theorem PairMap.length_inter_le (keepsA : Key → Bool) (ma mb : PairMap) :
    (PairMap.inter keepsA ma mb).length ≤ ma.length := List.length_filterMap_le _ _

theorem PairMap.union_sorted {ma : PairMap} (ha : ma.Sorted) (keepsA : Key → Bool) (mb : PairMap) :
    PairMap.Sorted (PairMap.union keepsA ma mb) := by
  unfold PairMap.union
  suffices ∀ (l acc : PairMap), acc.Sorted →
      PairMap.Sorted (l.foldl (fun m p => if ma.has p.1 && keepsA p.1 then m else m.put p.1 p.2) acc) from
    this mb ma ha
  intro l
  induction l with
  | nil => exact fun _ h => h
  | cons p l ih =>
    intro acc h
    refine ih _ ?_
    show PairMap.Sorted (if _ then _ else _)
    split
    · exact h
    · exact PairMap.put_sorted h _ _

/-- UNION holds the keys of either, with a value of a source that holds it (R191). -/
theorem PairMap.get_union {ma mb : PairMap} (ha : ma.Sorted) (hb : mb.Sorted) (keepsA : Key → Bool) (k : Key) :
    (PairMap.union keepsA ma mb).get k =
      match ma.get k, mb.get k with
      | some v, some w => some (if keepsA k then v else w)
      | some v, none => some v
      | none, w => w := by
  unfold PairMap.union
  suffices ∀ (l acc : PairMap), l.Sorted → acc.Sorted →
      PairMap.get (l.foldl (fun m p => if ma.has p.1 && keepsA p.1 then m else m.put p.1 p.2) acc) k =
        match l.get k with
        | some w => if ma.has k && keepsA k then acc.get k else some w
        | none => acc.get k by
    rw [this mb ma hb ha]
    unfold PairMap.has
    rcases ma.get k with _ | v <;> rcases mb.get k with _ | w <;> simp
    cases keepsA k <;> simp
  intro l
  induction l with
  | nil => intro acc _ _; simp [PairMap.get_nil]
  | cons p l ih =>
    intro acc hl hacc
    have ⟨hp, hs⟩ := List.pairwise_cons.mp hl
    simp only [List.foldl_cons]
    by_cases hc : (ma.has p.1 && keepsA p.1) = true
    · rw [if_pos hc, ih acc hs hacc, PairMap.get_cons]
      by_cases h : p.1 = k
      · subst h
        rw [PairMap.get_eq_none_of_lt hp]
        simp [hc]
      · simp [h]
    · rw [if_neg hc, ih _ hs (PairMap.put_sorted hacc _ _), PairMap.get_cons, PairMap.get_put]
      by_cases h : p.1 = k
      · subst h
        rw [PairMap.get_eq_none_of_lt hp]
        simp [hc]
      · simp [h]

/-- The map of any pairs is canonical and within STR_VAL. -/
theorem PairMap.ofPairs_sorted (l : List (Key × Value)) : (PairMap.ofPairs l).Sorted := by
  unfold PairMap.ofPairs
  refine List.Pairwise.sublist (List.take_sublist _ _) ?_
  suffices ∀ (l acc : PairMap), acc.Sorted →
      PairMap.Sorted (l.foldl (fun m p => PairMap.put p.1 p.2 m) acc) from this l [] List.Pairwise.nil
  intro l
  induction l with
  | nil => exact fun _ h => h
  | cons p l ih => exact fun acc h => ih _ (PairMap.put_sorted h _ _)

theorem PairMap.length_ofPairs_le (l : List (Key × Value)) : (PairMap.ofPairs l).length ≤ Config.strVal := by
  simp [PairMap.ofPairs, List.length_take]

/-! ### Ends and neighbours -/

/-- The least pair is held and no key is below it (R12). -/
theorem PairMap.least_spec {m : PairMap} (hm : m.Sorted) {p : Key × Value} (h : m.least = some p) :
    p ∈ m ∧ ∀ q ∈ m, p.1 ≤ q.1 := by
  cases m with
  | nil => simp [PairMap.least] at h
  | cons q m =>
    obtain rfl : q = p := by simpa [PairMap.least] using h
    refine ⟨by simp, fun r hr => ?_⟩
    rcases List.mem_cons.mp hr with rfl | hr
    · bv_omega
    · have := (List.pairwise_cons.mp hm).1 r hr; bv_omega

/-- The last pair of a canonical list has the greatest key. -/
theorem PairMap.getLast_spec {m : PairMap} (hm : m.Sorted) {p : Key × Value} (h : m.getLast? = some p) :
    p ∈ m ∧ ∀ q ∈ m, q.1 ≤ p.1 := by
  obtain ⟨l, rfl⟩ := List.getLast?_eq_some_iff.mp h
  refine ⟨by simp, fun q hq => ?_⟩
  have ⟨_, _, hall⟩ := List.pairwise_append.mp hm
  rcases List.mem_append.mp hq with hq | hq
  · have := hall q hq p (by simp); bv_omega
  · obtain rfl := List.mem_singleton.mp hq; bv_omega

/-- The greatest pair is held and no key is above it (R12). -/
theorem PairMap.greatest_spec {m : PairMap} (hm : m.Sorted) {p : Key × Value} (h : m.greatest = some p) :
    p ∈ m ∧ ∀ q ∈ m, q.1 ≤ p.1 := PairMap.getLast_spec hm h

*PROMPT:*
Restate word for word only the lines above from the line containing "exact PairMap.put_sorted h _ _" to the line containing "(hb : mb.Sorted)", both of them included.

*OUTPUT OF THE EXERCISE:*
    · exact PairMap.put_sorted h _ _

/-- UNION holds the keys of either, with a value of a source that holds it (R191). -/
theorem PairMap.get_union {ma mb : PairMap} (ha : ma.Sorted) (hb : mb.Sorted) (keepsA : Key → Bool) (k : Key) :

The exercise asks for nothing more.